**What is needed**
Find each line of the entries with the string "peer", please, and copy it.

**Data provided**
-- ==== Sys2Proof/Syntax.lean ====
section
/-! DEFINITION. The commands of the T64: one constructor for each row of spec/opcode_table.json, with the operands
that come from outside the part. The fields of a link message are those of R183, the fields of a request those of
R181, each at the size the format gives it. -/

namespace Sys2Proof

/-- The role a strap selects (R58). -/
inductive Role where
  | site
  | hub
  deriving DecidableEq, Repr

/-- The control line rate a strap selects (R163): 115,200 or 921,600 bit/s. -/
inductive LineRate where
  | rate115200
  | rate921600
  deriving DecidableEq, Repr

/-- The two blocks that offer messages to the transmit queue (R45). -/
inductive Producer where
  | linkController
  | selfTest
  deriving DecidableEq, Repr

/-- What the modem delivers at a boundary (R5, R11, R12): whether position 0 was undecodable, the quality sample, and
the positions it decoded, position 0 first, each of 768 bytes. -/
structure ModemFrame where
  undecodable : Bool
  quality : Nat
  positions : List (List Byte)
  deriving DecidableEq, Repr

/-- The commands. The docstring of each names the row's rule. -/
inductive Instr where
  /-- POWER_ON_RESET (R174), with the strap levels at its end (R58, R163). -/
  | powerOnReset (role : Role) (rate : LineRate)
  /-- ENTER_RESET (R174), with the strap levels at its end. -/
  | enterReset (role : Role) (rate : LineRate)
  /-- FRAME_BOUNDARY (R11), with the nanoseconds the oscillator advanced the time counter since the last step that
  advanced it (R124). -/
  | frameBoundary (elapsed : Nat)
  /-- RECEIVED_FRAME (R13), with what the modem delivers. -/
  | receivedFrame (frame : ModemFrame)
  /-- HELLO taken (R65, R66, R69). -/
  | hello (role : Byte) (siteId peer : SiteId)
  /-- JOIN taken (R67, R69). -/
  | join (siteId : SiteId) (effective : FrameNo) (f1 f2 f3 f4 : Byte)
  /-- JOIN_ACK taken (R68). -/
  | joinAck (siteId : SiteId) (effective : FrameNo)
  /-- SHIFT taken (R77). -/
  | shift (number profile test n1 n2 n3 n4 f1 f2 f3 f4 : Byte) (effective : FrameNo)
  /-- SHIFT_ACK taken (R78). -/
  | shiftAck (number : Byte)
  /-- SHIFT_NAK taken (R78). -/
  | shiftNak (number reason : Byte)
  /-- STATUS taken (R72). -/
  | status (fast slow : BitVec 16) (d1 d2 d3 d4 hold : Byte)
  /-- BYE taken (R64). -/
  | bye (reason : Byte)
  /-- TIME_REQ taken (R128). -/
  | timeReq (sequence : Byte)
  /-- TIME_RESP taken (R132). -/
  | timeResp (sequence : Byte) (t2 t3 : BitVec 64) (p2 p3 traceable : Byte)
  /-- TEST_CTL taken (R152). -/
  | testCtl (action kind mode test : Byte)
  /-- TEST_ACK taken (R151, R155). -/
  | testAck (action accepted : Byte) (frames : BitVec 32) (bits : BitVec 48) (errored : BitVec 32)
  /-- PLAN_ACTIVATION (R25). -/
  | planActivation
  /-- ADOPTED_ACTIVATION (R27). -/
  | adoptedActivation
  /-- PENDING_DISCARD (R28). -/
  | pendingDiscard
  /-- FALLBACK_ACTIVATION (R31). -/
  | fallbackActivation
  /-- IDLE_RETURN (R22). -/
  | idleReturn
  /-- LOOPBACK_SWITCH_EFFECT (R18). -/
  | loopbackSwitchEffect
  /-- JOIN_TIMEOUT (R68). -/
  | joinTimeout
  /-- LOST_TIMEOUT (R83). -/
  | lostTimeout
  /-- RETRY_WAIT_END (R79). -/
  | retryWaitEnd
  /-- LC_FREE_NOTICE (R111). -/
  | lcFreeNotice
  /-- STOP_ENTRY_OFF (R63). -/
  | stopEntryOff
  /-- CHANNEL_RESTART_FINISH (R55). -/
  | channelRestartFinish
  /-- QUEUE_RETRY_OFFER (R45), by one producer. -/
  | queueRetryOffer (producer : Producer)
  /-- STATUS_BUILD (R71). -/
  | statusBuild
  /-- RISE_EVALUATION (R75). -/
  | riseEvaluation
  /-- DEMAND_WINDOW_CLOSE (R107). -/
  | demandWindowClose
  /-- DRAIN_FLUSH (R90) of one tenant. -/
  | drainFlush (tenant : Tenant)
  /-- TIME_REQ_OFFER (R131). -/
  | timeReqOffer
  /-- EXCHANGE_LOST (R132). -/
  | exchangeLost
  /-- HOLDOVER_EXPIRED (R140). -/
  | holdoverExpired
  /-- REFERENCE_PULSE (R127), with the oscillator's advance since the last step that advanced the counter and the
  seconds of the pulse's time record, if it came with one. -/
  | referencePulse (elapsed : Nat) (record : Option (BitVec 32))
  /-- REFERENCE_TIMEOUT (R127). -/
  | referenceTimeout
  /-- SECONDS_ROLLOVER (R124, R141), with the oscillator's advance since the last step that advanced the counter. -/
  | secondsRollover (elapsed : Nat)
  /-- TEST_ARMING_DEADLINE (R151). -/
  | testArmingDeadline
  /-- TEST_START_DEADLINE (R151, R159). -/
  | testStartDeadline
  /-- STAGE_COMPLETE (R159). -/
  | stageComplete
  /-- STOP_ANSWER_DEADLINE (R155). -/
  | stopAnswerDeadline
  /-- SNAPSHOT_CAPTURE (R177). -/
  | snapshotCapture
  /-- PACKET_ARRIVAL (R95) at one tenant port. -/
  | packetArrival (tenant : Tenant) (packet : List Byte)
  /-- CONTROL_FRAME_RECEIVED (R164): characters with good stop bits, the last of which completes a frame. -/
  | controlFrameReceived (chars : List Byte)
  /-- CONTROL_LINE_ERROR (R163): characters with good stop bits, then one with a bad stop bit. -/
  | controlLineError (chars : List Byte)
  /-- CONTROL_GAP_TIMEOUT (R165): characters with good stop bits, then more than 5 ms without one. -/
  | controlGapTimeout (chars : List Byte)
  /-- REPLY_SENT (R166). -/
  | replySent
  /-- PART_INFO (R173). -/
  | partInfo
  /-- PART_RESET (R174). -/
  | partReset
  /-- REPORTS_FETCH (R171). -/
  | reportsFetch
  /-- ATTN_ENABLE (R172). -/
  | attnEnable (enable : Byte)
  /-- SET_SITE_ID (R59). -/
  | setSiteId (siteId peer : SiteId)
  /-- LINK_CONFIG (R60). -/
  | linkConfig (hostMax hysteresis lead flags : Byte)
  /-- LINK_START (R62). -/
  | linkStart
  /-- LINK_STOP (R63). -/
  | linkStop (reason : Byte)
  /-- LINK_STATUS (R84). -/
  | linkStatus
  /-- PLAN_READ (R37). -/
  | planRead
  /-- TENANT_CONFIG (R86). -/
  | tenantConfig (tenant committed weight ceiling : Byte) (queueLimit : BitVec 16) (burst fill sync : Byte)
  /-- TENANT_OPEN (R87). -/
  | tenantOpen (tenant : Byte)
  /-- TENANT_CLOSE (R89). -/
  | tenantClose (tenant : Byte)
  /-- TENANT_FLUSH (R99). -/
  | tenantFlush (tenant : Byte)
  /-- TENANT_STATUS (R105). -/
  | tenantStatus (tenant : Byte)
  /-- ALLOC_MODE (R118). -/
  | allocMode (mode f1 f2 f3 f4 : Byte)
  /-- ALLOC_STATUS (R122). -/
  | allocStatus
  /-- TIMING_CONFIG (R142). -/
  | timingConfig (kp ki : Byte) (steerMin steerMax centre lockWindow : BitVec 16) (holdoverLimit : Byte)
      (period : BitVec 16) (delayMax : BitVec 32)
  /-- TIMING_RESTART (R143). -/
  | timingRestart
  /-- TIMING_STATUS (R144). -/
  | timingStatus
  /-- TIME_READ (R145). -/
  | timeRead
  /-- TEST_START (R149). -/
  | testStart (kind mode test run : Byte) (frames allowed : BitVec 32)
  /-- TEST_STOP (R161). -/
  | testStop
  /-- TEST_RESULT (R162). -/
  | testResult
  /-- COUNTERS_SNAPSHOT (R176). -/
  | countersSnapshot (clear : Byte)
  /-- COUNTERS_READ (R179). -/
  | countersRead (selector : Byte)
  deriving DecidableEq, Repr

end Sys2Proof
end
---
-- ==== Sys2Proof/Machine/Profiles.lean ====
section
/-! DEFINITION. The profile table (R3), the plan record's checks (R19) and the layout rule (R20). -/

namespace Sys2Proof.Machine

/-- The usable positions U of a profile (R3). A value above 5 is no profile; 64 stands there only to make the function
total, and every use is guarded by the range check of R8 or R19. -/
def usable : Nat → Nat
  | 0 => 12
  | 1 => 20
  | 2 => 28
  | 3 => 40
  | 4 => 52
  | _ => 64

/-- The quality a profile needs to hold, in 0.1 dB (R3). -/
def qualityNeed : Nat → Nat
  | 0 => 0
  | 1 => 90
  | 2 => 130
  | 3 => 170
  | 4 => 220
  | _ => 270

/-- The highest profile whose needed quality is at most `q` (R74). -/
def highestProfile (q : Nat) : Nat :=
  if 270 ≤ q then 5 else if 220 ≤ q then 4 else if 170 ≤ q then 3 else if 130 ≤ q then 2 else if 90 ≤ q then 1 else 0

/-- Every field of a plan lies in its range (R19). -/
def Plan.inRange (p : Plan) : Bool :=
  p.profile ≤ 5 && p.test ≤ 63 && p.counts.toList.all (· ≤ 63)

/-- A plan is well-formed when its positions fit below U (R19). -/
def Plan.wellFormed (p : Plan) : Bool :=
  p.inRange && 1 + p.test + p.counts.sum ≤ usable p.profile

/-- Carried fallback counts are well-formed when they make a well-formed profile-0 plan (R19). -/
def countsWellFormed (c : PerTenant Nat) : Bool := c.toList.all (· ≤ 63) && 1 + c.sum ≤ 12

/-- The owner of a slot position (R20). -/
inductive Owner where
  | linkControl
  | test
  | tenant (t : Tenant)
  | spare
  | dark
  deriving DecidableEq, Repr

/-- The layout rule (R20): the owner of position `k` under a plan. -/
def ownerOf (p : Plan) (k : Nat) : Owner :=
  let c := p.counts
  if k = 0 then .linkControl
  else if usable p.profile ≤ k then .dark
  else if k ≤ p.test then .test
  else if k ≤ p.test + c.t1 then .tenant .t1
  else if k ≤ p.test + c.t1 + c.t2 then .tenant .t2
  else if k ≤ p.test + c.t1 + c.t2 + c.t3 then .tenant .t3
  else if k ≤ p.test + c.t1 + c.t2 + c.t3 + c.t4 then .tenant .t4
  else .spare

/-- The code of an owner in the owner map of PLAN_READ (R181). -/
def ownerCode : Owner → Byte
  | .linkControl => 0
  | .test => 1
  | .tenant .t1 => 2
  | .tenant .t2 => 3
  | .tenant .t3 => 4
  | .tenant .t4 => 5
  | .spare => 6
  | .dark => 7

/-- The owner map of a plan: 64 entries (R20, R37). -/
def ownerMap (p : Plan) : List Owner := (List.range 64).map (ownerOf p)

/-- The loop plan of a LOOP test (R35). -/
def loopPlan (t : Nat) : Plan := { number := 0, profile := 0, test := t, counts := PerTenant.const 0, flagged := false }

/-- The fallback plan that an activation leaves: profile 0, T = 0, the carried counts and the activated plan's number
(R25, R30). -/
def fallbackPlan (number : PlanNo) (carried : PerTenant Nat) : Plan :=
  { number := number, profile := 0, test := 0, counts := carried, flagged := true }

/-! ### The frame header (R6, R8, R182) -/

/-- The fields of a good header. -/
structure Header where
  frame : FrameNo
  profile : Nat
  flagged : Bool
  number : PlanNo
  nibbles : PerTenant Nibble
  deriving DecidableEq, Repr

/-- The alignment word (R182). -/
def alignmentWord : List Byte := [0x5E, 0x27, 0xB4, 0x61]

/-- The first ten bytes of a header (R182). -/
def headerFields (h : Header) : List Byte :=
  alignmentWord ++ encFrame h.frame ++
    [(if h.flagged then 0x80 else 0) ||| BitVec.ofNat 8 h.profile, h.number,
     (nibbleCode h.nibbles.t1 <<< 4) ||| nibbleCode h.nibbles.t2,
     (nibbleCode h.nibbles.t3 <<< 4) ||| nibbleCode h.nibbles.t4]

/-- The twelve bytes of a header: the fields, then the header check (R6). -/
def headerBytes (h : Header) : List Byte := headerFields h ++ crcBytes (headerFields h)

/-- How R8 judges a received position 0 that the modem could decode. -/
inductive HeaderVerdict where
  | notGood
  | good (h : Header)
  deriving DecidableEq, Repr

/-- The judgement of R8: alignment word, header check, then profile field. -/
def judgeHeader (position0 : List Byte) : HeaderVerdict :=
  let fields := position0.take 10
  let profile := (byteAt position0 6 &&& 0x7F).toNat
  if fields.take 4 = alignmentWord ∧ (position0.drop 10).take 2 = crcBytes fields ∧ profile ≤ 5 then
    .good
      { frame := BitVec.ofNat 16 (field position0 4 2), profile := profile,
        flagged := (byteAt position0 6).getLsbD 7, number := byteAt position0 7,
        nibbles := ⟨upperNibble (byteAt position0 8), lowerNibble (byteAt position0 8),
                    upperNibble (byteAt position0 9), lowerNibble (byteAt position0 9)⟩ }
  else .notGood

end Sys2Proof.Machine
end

**Response box**
  | hello (role : Byte) (siteId peer : SiteId)
  | setSiteId (siteId peer : SiteId)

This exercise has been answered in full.